Given records:
####

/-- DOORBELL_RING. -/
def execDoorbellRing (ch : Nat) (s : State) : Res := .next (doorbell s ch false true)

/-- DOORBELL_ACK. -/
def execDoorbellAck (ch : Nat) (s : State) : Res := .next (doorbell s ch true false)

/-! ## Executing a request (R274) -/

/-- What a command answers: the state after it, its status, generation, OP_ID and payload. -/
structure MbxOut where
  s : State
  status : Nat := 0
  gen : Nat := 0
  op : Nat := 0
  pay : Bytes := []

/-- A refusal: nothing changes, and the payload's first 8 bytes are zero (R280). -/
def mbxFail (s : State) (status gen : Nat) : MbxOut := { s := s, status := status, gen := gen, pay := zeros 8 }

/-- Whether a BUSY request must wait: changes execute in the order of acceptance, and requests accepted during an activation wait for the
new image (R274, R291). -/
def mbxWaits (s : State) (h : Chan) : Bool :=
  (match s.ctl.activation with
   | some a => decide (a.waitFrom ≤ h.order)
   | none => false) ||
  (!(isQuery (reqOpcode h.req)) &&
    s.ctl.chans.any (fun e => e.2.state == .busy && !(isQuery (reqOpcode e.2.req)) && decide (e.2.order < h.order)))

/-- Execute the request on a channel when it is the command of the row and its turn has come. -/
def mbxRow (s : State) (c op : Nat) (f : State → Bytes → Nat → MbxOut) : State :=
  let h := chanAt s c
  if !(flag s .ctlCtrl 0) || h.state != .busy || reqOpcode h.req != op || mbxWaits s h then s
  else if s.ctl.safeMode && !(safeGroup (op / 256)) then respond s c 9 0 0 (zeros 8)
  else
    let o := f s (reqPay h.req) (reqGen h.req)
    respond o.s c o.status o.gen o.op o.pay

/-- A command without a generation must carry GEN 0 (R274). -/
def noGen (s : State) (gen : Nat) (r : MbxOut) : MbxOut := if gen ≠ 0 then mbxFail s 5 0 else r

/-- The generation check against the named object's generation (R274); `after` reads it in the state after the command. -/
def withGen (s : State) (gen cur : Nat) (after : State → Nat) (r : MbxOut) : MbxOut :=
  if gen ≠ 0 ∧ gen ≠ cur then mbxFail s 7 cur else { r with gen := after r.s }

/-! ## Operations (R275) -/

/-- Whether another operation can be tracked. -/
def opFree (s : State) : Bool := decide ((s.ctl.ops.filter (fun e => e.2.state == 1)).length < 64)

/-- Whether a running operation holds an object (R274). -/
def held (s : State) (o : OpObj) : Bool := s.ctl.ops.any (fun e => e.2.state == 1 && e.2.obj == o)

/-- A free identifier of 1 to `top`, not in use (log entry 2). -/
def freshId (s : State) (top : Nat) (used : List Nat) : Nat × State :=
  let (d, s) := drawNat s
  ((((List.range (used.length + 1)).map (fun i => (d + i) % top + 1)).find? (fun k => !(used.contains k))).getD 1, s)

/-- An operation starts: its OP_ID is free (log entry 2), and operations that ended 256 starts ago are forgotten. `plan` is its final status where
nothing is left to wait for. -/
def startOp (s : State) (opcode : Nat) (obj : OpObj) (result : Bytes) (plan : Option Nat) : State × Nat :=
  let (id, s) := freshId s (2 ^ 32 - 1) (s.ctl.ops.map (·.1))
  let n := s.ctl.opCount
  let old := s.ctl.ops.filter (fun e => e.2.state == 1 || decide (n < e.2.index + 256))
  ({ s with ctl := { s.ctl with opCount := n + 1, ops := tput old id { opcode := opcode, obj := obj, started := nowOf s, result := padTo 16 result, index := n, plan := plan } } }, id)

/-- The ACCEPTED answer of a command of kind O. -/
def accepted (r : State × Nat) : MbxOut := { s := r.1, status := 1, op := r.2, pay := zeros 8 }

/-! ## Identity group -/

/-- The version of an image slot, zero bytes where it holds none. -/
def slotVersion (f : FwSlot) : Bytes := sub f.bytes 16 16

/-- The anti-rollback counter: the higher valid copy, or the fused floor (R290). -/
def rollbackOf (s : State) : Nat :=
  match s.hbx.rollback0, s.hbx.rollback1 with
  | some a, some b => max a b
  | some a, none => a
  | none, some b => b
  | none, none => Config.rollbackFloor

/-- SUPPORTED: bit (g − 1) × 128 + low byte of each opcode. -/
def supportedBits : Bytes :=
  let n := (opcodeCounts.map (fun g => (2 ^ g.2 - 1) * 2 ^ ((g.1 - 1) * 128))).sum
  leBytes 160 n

####

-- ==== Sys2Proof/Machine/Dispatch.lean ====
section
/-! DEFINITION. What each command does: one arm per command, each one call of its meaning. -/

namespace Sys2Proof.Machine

####

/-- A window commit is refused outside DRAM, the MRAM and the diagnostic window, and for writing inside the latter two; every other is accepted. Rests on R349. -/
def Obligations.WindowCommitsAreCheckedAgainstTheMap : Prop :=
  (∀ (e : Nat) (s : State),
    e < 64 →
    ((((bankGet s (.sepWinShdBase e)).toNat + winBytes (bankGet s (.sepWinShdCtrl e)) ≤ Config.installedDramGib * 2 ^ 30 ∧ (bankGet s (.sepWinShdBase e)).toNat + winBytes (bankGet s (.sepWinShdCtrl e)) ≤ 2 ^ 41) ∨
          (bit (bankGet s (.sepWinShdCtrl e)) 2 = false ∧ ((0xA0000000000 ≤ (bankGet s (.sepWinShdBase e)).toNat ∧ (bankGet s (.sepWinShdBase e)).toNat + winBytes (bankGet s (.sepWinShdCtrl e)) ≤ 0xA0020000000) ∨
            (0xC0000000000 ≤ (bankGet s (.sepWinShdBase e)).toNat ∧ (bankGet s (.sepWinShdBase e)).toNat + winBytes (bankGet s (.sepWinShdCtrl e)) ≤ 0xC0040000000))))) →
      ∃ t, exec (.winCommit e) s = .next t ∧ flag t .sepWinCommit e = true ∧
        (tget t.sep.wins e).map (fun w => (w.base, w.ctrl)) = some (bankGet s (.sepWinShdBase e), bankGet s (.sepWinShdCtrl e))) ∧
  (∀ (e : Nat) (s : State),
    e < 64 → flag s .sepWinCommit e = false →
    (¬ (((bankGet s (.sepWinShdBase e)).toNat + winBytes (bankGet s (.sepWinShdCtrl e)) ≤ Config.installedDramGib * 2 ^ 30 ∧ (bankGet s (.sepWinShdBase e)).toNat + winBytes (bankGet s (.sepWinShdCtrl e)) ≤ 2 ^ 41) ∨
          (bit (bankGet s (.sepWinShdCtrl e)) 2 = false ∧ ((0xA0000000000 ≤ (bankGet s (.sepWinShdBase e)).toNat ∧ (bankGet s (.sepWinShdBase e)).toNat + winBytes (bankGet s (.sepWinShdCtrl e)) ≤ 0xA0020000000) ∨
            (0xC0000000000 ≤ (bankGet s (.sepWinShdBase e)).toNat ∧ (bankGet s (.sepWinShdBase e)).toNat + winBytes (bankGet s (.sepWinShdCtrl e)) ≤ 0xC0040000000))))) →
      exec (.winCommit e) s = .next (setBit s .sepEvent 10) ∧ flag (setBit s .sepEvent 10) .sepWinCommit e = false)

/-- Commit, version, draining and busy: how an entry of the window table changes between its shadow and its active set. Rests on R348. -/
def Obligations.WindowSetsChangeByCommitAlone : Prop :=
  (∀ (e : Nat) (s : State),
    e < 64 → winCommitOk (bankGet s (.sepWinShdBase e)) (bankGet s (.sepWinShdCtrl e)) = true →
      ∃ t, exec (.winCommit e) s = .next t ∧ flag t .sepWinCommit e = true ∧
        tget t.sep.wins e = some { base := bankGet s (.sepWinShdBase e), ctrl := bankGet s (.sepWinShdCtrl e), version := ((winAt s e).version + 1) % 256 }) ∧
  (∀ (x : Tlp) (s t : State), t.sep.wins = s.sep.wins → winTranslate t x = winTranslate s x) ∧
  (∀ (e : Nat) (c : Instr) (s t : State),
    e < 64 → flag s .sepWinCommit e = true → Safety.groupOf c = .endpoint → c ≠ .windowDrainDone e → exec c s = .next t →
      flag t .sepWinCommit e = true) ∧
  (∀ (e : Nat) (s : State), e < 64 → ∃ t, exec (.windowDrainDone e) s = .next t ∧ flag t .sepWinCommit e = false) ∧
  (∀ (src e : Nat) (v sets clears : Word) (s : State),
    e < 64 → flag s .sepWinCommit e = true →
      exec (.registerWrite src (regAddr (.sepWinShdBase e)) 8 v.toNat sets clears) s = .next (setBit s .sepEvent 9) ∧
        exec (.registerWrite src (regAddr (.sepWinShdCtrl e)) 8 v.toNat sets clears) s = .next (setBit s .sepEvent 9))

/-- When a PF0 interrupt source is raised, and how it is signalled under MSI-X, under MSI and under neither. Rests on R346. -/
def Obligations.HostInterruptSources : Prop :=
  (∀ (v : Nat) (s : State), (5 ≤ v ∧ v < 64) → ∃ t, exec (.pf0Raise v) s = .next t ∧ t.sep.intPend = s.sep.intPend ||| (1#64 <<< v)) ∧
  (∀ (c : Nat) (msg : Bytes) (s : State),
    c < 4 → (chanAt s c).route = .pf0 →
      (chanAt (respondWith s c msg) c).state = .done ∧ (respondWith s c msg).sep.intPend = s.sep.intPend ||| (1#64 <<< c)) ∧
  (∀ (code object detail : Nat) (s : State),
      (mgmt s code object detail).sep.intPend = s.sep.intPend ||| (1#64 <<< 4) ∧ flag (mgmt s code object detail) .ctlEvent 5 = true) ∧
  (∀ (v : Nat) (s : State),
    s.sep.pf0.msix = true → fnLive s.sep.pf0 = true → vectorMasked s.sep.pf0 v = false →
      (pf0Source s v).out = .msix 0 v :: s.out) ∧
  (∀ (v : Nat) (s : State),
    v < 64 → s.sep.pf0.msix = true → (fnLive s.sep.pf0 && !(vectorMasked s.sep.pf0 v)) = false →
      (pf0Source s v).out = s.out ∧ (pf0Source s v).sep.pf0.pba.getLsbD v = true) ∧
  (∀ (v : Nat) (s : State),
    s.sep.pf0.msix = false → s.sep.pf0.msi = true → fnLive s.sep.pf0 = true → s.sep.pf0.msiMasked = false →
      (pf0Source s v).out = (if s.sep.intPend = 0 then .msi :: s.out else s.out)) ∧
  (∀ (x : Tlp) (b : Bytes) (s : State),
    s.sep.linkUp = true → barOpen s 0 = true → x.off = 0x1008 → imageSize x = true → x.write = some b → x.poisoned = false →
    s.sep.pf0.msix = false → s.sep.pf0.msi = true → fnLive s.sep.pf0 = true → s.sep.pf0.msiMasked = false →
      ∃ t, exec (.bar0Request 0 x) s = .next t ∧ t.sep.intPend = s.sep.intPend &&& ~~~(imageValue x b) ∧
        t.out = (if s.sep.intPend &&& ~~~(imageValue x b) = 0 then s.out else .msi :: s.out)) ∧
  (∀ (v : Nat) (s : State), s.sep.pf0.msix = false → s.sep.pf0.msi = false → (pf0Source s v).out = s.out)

####

What to do:
Return, unchanged, the run of lines above that opens with the line containing "(!(isQuery (reqOpcode h.req)) &&" and closes with the line containing "be tracked. -/". Include both.

Problem solution:
  (!(isQuery (reqOpcode h.req)) &&
    s.ctl.chans.any (fun e => e.2.state == .busy && !(isQuery (reqOpcode e.2.req)) && decide (e.2.order < h.order)))

/-- Execute the request on a channel when it is the command of the row and its turn has come. -/
def mbxRow (s : State) (c op : Nat) (f : State → Bytes → Nat → MbxOut) : State :=
  let h := chanAt s c
  if !(flag s .ctlCtrl 0) || h.state != .busy || reqOpcode h.req != op || mbxWaits s h then s
  else if s.ctl.safeMode && !(safeGroup (op / 256)) then respond s c 9 0 0 (zeros 8)
  else
    let o := f s (reqPay h.req) (reqGen h.req)
    respond o.s c o.status o.gen o.op o.pay

/-- A command without a generation must carry GEN 0 (R274). -/
def noGen (s : State) (gen : Nat) (r : MbxOut) : MbxOut := if gen ≠ 0 then mbxFail s 5 0 else r

/-- The generation check against the named object's generation (R274); `after` reads it in the state after the command. -/
def withGen (s : State) (gen cur : Nat) (after : State → Nat) (r : MbxOut) : MbxOut :=
  if gen ≠ 0 ∧ gen ≠ cur then mbxFail s 7 cur else { r with gen := after r.s }

/-! ## Operations (R275) -/

/-- Whether another operation can be tracked. -/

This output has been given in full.